Holly Warn

Personal information
- Nationality: Australian
- Born: 26 March 2009 (age 16)

Sport
- Country: Australia
- Sport: Paralympic swimming
- Disability class: S7
- Club: St Hilda's SC
- Coached by: Alex Beaver

= Holly Warn =

Australian Paralympic swimmer

Holly Warn (born 26 March 2009) is an Australian Paralympic swimmer. She was the youngest Australian swimmer at the 2024 Paris Paralympics.

== Personal life ==
Warn was born with cerebral palsy that affects her left side. In 2023, a diagnosis of epilepsy kept her out of the pool. She attended Sacred Heart Catholic Primary School in Mosman, New South Wales and in 2024 attends St Hilda's School on the Gold Coast, Queensland. Her father John played grade level cricket In Sydney and was involved in cricket administration. Her grandfather was Michael Morgan, an Australian Olympic rower who won a silver medal. Warn has 3 siblings, and expresses her gratitude to her family’s support regularly.

== Swimming ==
Warn started swimming to build her strength from the effects of cerebral palsy. She is classified as a S7 swimmer. She dreamed of competing at the Paralympics after watching Maddison Elliott win gold at the 2016 Summer Paralympics.

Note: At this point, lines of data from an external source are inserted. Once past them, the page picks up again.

/-- The equaliser adapted by an error: LMS with step 2^-MU, or RLS with forgetting factor 1 - 2^-LAMBDA (R381). -/
def Dfe.adapt (e : Dfe) (rls : Bool) (mu lambda : Nat) (u : List (Int × Int)) (err : Int × Int) : Dfe :=
  let uc := u.map cconj
  if rls then
    let forget : Int := (one : Int) - (one / 2 ^ lambda : Nat)
    let pu := e.p.map (fun row => csum (List.zipWith cfix row uc))
    let up := (List.range 18).map (fun j => csum (List.zipWith (fun a row => cfix a (row.getD j (0, 0))) u e.p))
    let den := cadd (forget, 0) (csum (List.zipWith cfix u pu))
    let gain := pu.map (fun v => cquot v den)
    { w := List.zipWith (fun w k => cadd w (cfix k err)) e.w gain
      p := List.zipWith (fun row k =>
        List.zipWith (fun a b => cscale one forget (csub a (cfix k b))) row up) e.p gain }
  else { e with w := List.zipWith (fun w a => cadd w (cscale 1 (2 ^ mu) (cfix err a))) e.w uc }

/-- What the equaliser's run leaves: itself, its last six decisions, and its outputs with their points, newest first. -/
structure DfeRun where
  eq : Dfe
  past : List (Int × Int)
  outs : List ((Int × Int) × (Int × Int))
  deriving DecidableEq, Repr

/-- The point nearest to a value. -/
def nearestOf (points : List (Int × Int)) (y : Int × Int) : Int × Int :=
  points.foldl (fun best x => if csq (csub y x) < csq (csub y best) then x else best) (points.headD (0, 0))

/-- The equaliser run over symbols, two samples each: on known symbols where there are any, then on its own decisions among
`points` (R381). The samples given begin 7 before the first symbol's middle. -/
def dfeRun (rls : Bool) (mu lambda : Nat) (points : List (Int × Int)) :
    Nat → List (Int × Int) → List (Int × Int) → DfeRun → DfeRun × List (Int × Int)
  | 0, _, x, r => (r, x)
  | n + 1, known, x, r =>
    let u := (x.take 12).reverse ++ r.past
    let y := r.eq.out u
    let d := known.headD (nearestOf points y)
    dfeRun rls mu lambda points n (known.drop 1) (x.drop 2)
      { eq := r.eq.adapt rls mu lambda u (csub d y), past := (d :: r.past).take 6, outs := (y, d) :: r.outs }

/-- The equaliser trained on a frame's known symbols: its samples filtered, their gain and phase taken out by the known
symbols, and the run that training leaves, with the samples that follow (R379, R381). -/
def dfeTrain (x : RxSetup) (known samples : List (Int × Int)) : DfeRun × List (Int × Int) :=
  let filtered := rrcFilter samples
  let middles := (List.range known.length).map (fun n => filtered.getD (2 * n) (0, 0))
  let gain := cquot (vdot middles known) ((energy known : Nat), 0)
  let ready := List.replicate 7 (0, 0) ++ filtered.map (fun v => cquot v gain) ++ List.replicate 16 (0, 0)
  dfeRun x.rls x.mu x.lambda [] known.length known ready { eq := Dfe.start x.taps, past := List.replicate 6 (0, 0), outs := [] }

/-- The quality an equaliser's run shows after training, against ideal points (R381, R386, R387). -/
def dfeQuality (r : DfeRun) (outs : List ((Int × Int) × (Int × Int))) (iters : Nat) : RxQuality :=
  let signal := (outs.map (fun e => csq e.2)).sum
  let err := (outs.map (fun e => csq (csub e.1 e.2))).sum
  let last := r.outs.take 16
  { evm := evmReport signal err, lqi := lqiOf signal err, iters := iters, taps := r.eq.w.map tapWord
    mse := evmReport (last.map (fun e => csq e.2)).sum (last.map (fun e => csq (csub e.1 e.2))).sum }

/-- The soft bits of an NB symbol with n bits: QPSK's two axes, or how much nearer the eight phases with 0 lie (R379). -/
def nbSoft (psk8 : Bool) (y : Int × Int) : List Int :=
  if psk8 then
    let all := (allBits 3).map (fun l => (l, csq (csub y (nbPoint true l))))
    (List.range 3).map (fun b =>
      let best (v : Bool) : Nat := least (2 ^ 256) ((all.filter (fun e => e.1.getD b false == v)).map (·.2))
      (best true : Int) - (best false : Int))
  else [y.1, y.2]

/-- A Synelle NB frame received: the equaliser's outputs, header and payload (R379, R381). -/
def nbReceive (x : RxSetup) (samples : List (Int × Int)) : RxFrame × RxQuality :=
  let (r0, rest0) := dfeTrain x (nbTraining x.sw) samples
  let (r1, rest1) := dfeRun x.rls x.mu x.lambda ((allBits 2).map (nbPoint false)) 96 [] rest0 { r0 with outs := [] }
  let (h, used) := headerDecode x.iter ((r1.outs.reverse).flatMap (fun e => nbSoft false e.1))
  let psk8 := hfield h 15 12 == 6
  let bits := if psk8 then 3 else 2
  let n := symbolCount (hfield h 10 8) (hfield h 30 20) bits
  let (r2, _) := dfeRun x.rls x.mu x.lambda ((allBits bits).map (nbPoint psk8)) n [] rest1 { r1 with outs := [] }
  let (payload, crc, iters) := payloadDecode x.iter h ((r2.outs.reverse).flatMap (fun e => nbSoft psk8 e.1))
  let outs := r1.outs.reverse ++ r2.outs.reverse
  let judged :=
    if crc32 payload == crc.toNat then (outs.zip (nbBody h payload psk8)).map (fun (e, s) => (e.1, s)) else outs
  (.synelle h payload crc, dfeQuality r2 judged (max used iters))

/-! ### TOR4200 frames (R380, R381) -/

/-- The best path into each of the 64 states, by metric, the newest bit first; one step takes the two soft bits of a
dibit. -/
def viterbiStep (paths : List (Int × List Bool)) (a b : Int) : List (Int × List Bool) :=
  let branch (from_ : Nat) (v : Bool) : Int × List Bool :=
    let p := paths.getD from_ (0, [])
    let out := convCode (2 * from_) [v]
    let gain (soft : Int) (o : Bool) : Int := if o then -soft else soft
    (p.1 + gain a (out.getD 0 false) + gain b (out.getD 1 false), v :: p.2)
  (List.range 64).map (fun t =>
    let v := decide (32 ≤ t)
    let one_ := branch (2 * (t % 32)) v
    let two := branch (2 * (t % 32) + 1) v
    if two.1 > one_.1 then two else one_)

/-- The Viterbi decoder: the bits of the path from state 0 to state 0 that the soft bits favour most (R380). -/
def viterbi (soft : List (Int × Int)) : List Bool :=
  let start : List (Int × List Bool) := (List.range 64).map (fun t => (if t = 0 then 0 else -(2 ^ 200), []))
  let paths := soft.foldl (fun acc (a, b) => viterbiStep acc a b) start
  ((paths.headD (0, [])).2).reverse

/-- A TOR4200 frame received: the rotation of 1/8 turn a symbol removed, the equaliser on four phases, the turns from symbol
to symbol decoded (R380, R381). -/
def legacyReceive (x : RxSetup) (samples : List (Int × Int)) : RxFrame × RxQuality :=
  let still := samples.zipIdx.map (fun (v, i) => cfix v (cturn (256 - (16 * (i + 2)) % 256)))
  let known := ((legacyPoints x.legacySync []).take 40).zipIdx.map (fun (v, n) => cfix v (cturn (256 - (32 * (n + 1)) % 256)))
  let (r0, rest) := dfeTrain x known still
  let count := samples.length / 2 - known.length
  let (r1, _) := dfeRun x.rls x.mu x.lambda ((List.range 4).map (fun k => cturn (64 * k))) count [] rest
    { r0 with outs := [] }
  let outs := r1.outs.reverse
  let values := ((r0.outs.head?).map (·.1)).toList ++ outs.map (·.1)
  let turns := (values.zip (values.drop 1)).map (fun (a, b) => cfix (cmul b (cconj a)) (cturn 32))
  let bits := viterbi (turns.map (fun z => (z.2, z.1)))
  let bytes := airBytes (bits.take (bits.length - 6))
  let len := natLE (bytes.take 2)
  (.legacy len ((bytes.drop 2).take len) (natLE (((bytes.drop 2).drop len).take 2)), dfeQuality r1 outs 0)

/-- A frame received, in the waveform its sync was found in. -/
def frameReceive (x : RxSetup) (legacy : Bool) (f : FrameHeard) : RxFrame × RxQuality :=
  match f with
  | .ofdm y1 y2 symbols => ofdmReceive x y1 y2 symbols
  | .nb samples => if legacy then legacyReceive x samples else nbReceive x samples

end Sys2Proof.Machine
end

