/-- A task's trigger is taken by its block. -/
def State.clearTask (s : State) (k : Nat) : State :=
  s.putTask k { s.task k with held := false, wave := 0, depth := 0 }

/-- A task's trigger is discarded and counted in LOST (R226). -/
def State.loseTask (s : State) (k : Nat) : State :=
  let t := s.task k
  s.putTask k { t with held := false, wave := 0, depth := 0, lost := if t.lost = 255 then 255 else t.lost + 1 }

/-! ### Ticks (R176) -/

/-- The units a slew may have removed after k ticks at SLEW_PPM. -/
def slewUnits (ppm k : Nat) : Int := ((k * 2 ^ 32 * ppm / (160000000 * 1000000) : Nat) : Int)

/-- One tick of the time clock (R176, R188). -/
def State.timeTick (s : State) : State :=
  match s.time.src with
  | .tcxo =>
    let k := s.time.ticks
    let base : Int := tcxoUnits s.ratePpb (k + 1) - tcxoUnits s.ratePpb k
    let ppm := field (s.rg 0x07 0x050) 31 24
    let room := slewUnits ppm (k + 1) - slewUnits ppm k
    let part := if s.time.slew ≥ 0 then min s.time.slew room else -(min (-s.time.slew) room)
    let now := s.now + BitVec.ofInt 64 (max 0 (base - part))
    { s with time := { s.time with
        now := now, slew := s.time.slew - part, ticks := if hiWord now = hiWord s.now then k + 1 else 0 } }
  | .crystal =>
    let n := s.time.ticks + 1
    let due := s.time.base + BitVec.ofNat 64 (crystalUnits s.xtalPpb n)
    { s with time := { s.time with now := if 0 < (due - s.now).toInt then due else s.now, ticks := n } }
  | .rc => { s with time := { s.time with now := s.now + 537, ticks := 0 } }

/-- The crystal is measured against the TCXO, in RUN, IDLE and STANDBY: XTAL_PPB is what the measurement gives now, a
free value (R192). -/
def State.measureXtal (s : State) : State :=
  if s.pwr.tcxo && s.pwr.xtal && (s.pwr.depth == .awake || s.pwr.depth == .standby) then
    let (w, s1) := s.draw
    s1.setRg 0x07 0x064 w
  else s

/-! ### Steps (R131, R178) -/

/-- A wait that was set as a length of time moves with a step. -/
def shifted (d : Stamp) (t : Stamp) : Stamp := t + d

/-- The ports' waits move with a step. -/
def Port.shift (d : Stamp) (x : Port) : Port :=
  { x with
    stage := match x.stage with
      | .settling t => .settling (t + d)
      | .testing t => .testing (t + d)
      | .waiting t => .waiting (t + d)
      | q => q
    since := x.since + d, periodFrom := x.periodFrom.map (· + d), widthFrom := x.widthFrom.map (· + d) }

/-- The link's waits, the start of its superframe, and the stamps of the beacon exchanges move with a step (R188, R393;
DESIGN CHOICE, log entry 802). -/
def Link.shift (d : Stamp) (l : Link) : Link :=
  { l with
    frame := l.frame + d, offset := l.offset + loWord d, beaconAt := l.beaconAt.map (· + d)
    beaconBefore := l.beaconBefore.map (· + d)
    peers := l.peers.map (fun e => (e.1, e.2.map (fun p =>
      { p with beaconAt := p.beaconAt + d, beaconBefore := p.beaconBefore + d })))
    down := l.down.map (fun e => { e with learned := e.learned + d })
    reasm := l.reasm.map (fun e => { e with first := e.first + d })
    msgs := l.msgs.map (fun m => { m with since := m.since + d })
    acks := l.acks.map (fun a => { a with due := a.due + d })
    wait := l.wait.map (fun w => { w with due := w.due + d })
    mgmt := l.mgmt.map (fun m => { m with last := m.last + d })
    autoAt := l.autoAt + d }

/-- The waits of the transceiver and the modem move with a step. -/
def Phy.shift (d : Stamp) (p : Phy) : Phy :=
  { p with
    tx := p.tx.map (fun f => { f with since := f.since + d }), paOff := p.paOff.map (· + d)
    measure := p.measure.map (fun m => { m with since := m.since + d })
    train := p.train.map (fun t => { t with since := t.since + d }) }

/-- A count's start moves with a step. -/
def Wdt.shift (d : Stamp) (w : Wdt) : Wdt := { w with since := w.since + d }

/-- Every wait of the device that runs for a length of time, not until a TIME value, moves with a step: the lease, the
claim window and a handover, resets, sleep and exit, watchdogs, heartbeats, moderation, checkpoints, waves, ports and
sensor buses, memory errors, sessions, the log writer, the radio and the link, and the host port. Stamps already taken
stay as they are (R178). -/
def State.shiftWaits (s : State) (d : Stamp) : State :=
  let o := s.own
  let p := s.pwr
  { s with
    own := { o with
      window := o.window.map (· + d), due := o.due + d, handover := o.handover.map (fun h => (h.1, h.2 + d)) }
    pwr := { p with
      resets := p.resets.map (fun r => { r with due := r.due + d })
      sleep := p.sleep.map (fun r => { r with due := r.due + d })
      exit := p.exit.map (fun r => (r.1, r.2 + d)), settle := p.settle.map (fun r => (r.1 + d, r.2))
      began := p.began.map (fun e => (e.1, e.2 + d)) }
    svc := { s.svc with
      normal := s.svc.normal.shift d, unconf := s.svc.unconf.shift d
      beats := s.svc.beats.map (fun b => (b.1, b.2 + d)) }
    intc := { s.intc with mods := s.intc.mods.map (fun e => (e.1, { e.2 with since := e.2.since + d })) }
    core := { s.core with ckptAt := s.core.ckptAt + d, resyncs := s.core.resyncs.map (· + d) }
    fab := { s.fab with
      chans := s.fab.chans.map (fun e => (e.1, { e.2 with accepted := e.2.accepted.map (· + d) }))
      waves := s.fab.waves.map (fun e => (e.1, { e.2 with last := e.2.last + d }))
      pulses := s.fab.pulses.map (fun p => { p with raised := p.raised + d }) }
    sense := { s.sense with
      ports := s.sense.ports.map (fun e => (e.1, e.2.shift d))
      units := s.sense.units.map (fun e =>
        (e.1, { e.2 with queue := e.2.queue.map (fun x => { x with sent := x.sent.map (· + d) }) })) }
    thr := { s.thr with
      admitAt := s.thr.admitAt + d
      lanes := s.thr.lanes.map (fun e => (e.1, { e.2 with fed := e.2.fed.map (· + d) })) }
    ops := { s.ops with slots := s.ops.slots.map (fun e =>
      (e.1, if e.2.st == .running && e.2.result.isNone then { e.2 with ended := e.2.ended + d } else e.2)) }
    gran := { s.gran with
      testAt := s.gran.testAt + d, errors := s.gran.errors.map (fun e => (e.1, e.2.map (· + d))) }
    flash := { s.flash with
      run := s.flash.run.map (fun r => { r with since := r.since + d })
      log := { s.flash.log with first := s.flash.log.first.map (· + d) } }
    phy := s.phy.shift d
    link := s.link.shift d
    hspi := { s.hspi with burstAt := s.hspi.burstAt.map (· + d) }
    fld := { s.fld with
      passAt := s.fld.passAt + d
      sessions := s.fld.sessions.map (fun e => (e.1, e.2.map (fun x => { x with last := x.last + d }))) } }

/-- The next periodic due time of a thread after a step (R131). -/
def State.stepDue (s : State) (t : Nat) (old new d : Stamp) : State :=
  match (s.thread t).due with
  | none => s
  | some due =>
    let p := s.thrReg t 0x08
    let next := nextMultiple (field p 23 0) new
    let due1 : Stamp :=
      if !flag p 24 then due + d
      else if decide (old.toNat ≤ new.toNat) then (if decide (due.toNat ≤ new.toNat) then due else next)
      else next
    s.updThread t (fun h => { h with due := some due1 })

/-- TIME is stepped by a signed number of units (R178). -/
def State.stepTime (s : State) (units : Int) : State :=
  let d : Stamp := BitVec.ofInt 64 units
  let old := s.now
  let new := old + d
  let s1 := (s.stepUtil new).shiftWaits d
  let moved : TimeState := { s1.time with
    now := new, slew := 0, steps := s1.time.steps + d, estAt := s1.time.estAt + d }
  let s2 : State := { s1 with time := moved.anchor s1.time.src }
  let s3 := (List.range 16).foldl (fun acc t => acc.stepDue t old new d) s2
  let s4 := (s3.updRg 0x07 0x048 (fun w => satField w 31 16 1)).setPair 0x07 0x068 d
  (((s4.setPair 0x07 0x070 new).evPulse 0x07 1)).pulse 0x34

/-- EPOCH_SET (R193). -/
def epochEffect (k : Slot) (s : State) : State × Option Code :=
  if s.time.dstate != .free then (s, some .state)
  else
    let v := joinWords (k.arg 1) (k.arg 0)
    let units : Int := if flag (k.arg 2) 0 then v.toInt else (v - s.now).toInt
    (s.stepTime units, some .done)

/-! ### Snapshots (R183 to R185) -/

/-- The sources a SNAP latches, ascending: SRC, value, stamp. -/
def State.snapEntries (s : State) : List (Nat × Nat × Stamp) :=
  let ports := (List.range 64).filterMap (fun p =>
    if s.portActive p then some (p, (s.portVal p).toNat, (s.port p).stamp) else none)
  let lanes := (List.range 24).filterMap (fun n =>
    if (s.lane n).cfg.isSome then some (64 + n, (s.lane n).last.toNat, (s.lane n).stamp) else none)
  ports ++ lanes

/-- The packet of a snapshot (R184). -/
def snapPacket (seq cause : Nat) (at_ : Stamp) (l : List (Nat × Nat × Stamp)) : List Word :=
  let w (v : Nat) : Word := BitVec.ofNat 32 v
  [pack [(0, 8, cause), (8, 8, l.length), (16, 8, seq)], w (stampField at_ 63 40), w (stampField at_ 39 16),
    w (stampField at_ 15 0 * 256)]
  ++ l.flatMap (fun (src, v, t) => [w (src * 65536), w v, w (stampField t 47 24), w (stampField t 23 0)])

/-- Whether SENSE is READY. -/
def State.senseReady (s : State) : Bool := s.groupReady 5 && !s.unavailable .sense

/-- A latch is made (R183): SEQ, SNAP_STAMP and, with QEN, the readout. -/
def State.snapLatch (s : State) (cause : Nat) (slot : Option (BitVec 7)) (wave : Option (Nat × Nat)) : State :=
  let s1 := (s.updRg 0x07 0x0C4 (fun w => wrapField w 7 0 1)).setPair 0x07 0x0C8 s.now
  if flag (s1.rg 0x07 0x0C0) 5 then
    let seq := field (s1.rg 0x07 0x0C4) 7 0
    { s1 with time := { s1.time with
        snap := some { items := snapPacket seq cause s1.now s1.snapEntries, slot := slot, wave := wave } } }
  else s1

/-- A SNAP operation (R183, R185); one whose readout goes on is left to it. -/
def snapEffect (tag : Nat) (_k : Slot) (s : State) : State × Option Code :=
  if s.time.snap.any (fun r => r.slot == some (BitVec.ofNat 7 tag)) then (s, none)
  else if s.time.snap.isSome then (s, some .busy)
  else if !s.senseReady then (s, some .notReady)
  else
    let s1 := s.snapLatch 0 (some (BitVec.ofNat 7 tag)) none
    (s1, if s1.time.snap.isSome then none else some .done)

/-- A trigger of the SNAP task input (R185, R226). -/
def State.snapTrigger (s : State) : State :=
  let t := s.task 0x24
  if !t.held then s
  else
    let s1 := s.clearTask 0x24
    if s1.time.snap.isSome || !s1.senseReady then
      (s1.updRg 0x07 0x0C4 (fun w => satField w 23 16 1)).evPulse 0x07 4
    else s1.snapLatch 1 none (some t.carried)

/-- A snapshot packet is not placed (R184). -/
def State.snapLost (s : State) : State := (s.updRg 0x07 0x0C4 (fun w => satField w 31 24 1)).evPulse 0x07 4

/-- Why a snapshot's packet finds no place in a cut-through queue: the code is logged as of any push (R243, R246). -/
def State.snapRefused (s : State) (q : Nat) : State × Code :=
  let c : Code := if !s.granaryUp then .notReady else if !qEn (s.qcfg q) then .state else .busy
  (s.logPush q c, c)

/-- The readout ends: the packet is placed whole or lost (R184, R193). The queue is the one Q names then (DESIGN CHOICE,
log entry 806). -/
def State.snapDone (s : State) : State :=
  match s.time.snap with
  | none => s
  | some r =>
    let s1 : State := { s with time := { s.time with snap := none } }
    let q := field (s1.rg 0x07 0x0C0) 4 0
    let (s2, c) : State × Code := if qCut (s1.qcfg q) then s1.snapRefused q else s1.blockPush q r.items
    let s3 := if c = .done then s2 else s2.snapLost
    let s4 := match r.slot with
      | some tag => if s3.running tag.toNat 0x07 1 then s3.setResult tag.toNat (if c = Code.done then Code.done else Code.busy) else s3
      | none => s3
    (s4.evPulse 0x07 3).pulse 0x36 r.wave

/-! ### Alarms (R186) -/

/-- Alarm n fires. -/
def State.fireAlarm (s : State) (n : Nat) : State :=
  if flag (s.rg 0x07 0x0A0) n then
    let s1 := s.reach (s.pairAt 0x07 (0x080 + 8 * n))
    let s2 := s1.updRg 0x07 0x0A0 (fun w => setFlag (setFlag w n false) (4 + n) true)
    (((s2.evPulse 0x07 (8 + n)).pulse (0x30 + n)).fireWake (0x18 + n))
  else s

/-- A write of ALARM_CTL that has reached the register. -/
def alarmCtlEffect (v : Word) (s : State) : State × Code :=
  (s.updRg 0x07 0x0A0 (fun w =>
    BitVec.ofNat 32 (field v 3 0 + 16 * (field w 7 4 &&& (15 - field v 7 4)))), .done)

/-! ### Discipline (R187 to R192) -/

/-- DSTATE takes a value: EST_ERR from its last, the LOCKED and HOLDOVER levels, the fabric source of LOCKED. -/
def State.setDstate (s : State) (d : DState) : State :=
  let s1 := s.syncEst
  let s2 : State := { s1 with time := { s1.time with dstate := d } }
  (s2.levelSource 0x07 0 (d == .locked) 0x35).evLevel 0x07 2 (d == .holdover)

/-- Whether discipline can run: DISC, not MASTER, RADIO READY (R187). -/
def State.disciplined (s : State) : Bool :=
  flag (s.rg 0x07 0x04C) 0 && !s.timeMaster && s.groupReady 13 && s.groupReady 14

/-- DISCIPLINE_START: FREE becomes ACQUIRE (R187, R189). -/
def State.startDiscipline (s : State) : State :=
  if s.disciplined && s.pwr.depth == .awake && s.time.dstate == .free then
    let s1 := s.setDstate .acquire
    { s1 with time := { s1.time with agree := 0, missed := 0 } }
  else s

/-- AGREE and the state after a step or an agreeing sample in ACQUIRE: LOCKED once AGREE is D, at most 8. -/
def State.agreeTo (s : State) (n : Nat) : State :=
  let s1 : State := { s with time := { s.time with agree := min n 15 } }
  if s1.time.agree ≥ s1.time.depth && 1 ≤ s1.time.depth && s1.time.depth ≤ 8 then s1.setDstate .locked
  else s1.setDstate .acquire

/-- A slew of e: the units to be removed, and a new RATE, a free value (R188). -/
def State.slewBy (s : State) (units : Int) : State :=
  let (w, s1) := s.draw
  let s2 : State := { s1 with time := { s1.time with slew := units } }
  s2.setRg 0x07 0x060 w

/-- A sample acted on (R187, R189); e in units of 2^-33 s. At a depth above 8 it is acted on as in ACQUIRE. -/
def State.actOn (s : State) (e : Int) (changed : Bool) : State :=
  let ns (k : Nat) : Int := (k : Int) * 2 ^ 33
  let mag := e.natAbs * 1000000000
  let small := decide ((mag : Int) ≤ ns (field (s.rg 0x07 0x04C) 19 8))
  let large := decide ((mag : Int) ≥ ns (1000 * field (s.rg 0x07 0x050) 19 0))
  let units := e / 2
  let stepped (t : State) : State := (t.stepTime (-units)).agreeTo 1
  match (if (changed && !small) || decide (s.time.depth > 8) then DState.acquire else s.time.dstate) with
  | .free => s
  | .acquire => if small then (s.slewBy units).agreeTo (s.time.agree + 1) else stepped s
  | .locked =>
    if small then s.slewBy units
    else if large then stepped s
    else
      let t := (s.slewBy units).setDstate .acquire
      { t with time := { t.time with agree := 0 } }
  | .holdover => if small then (s.slewBy units).setDstate .locked else stepped s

After strong performances at national swimming championships, she was selected as a member of The Para Flippers Development Squad for 2023. She was selected on the Australian Swim Para Team to compete at Para Swimming European Open Championships in Madeira, Portugal in 2024.

At the 2024 Paris Paralympics, she competed in three events - 100 m freestyle S7 (14th), 400 m freestyle S7 (7th), 4x50 m freestyle 20 points (team disqualified).

She is coached at St Hilda's by Alex Beaver.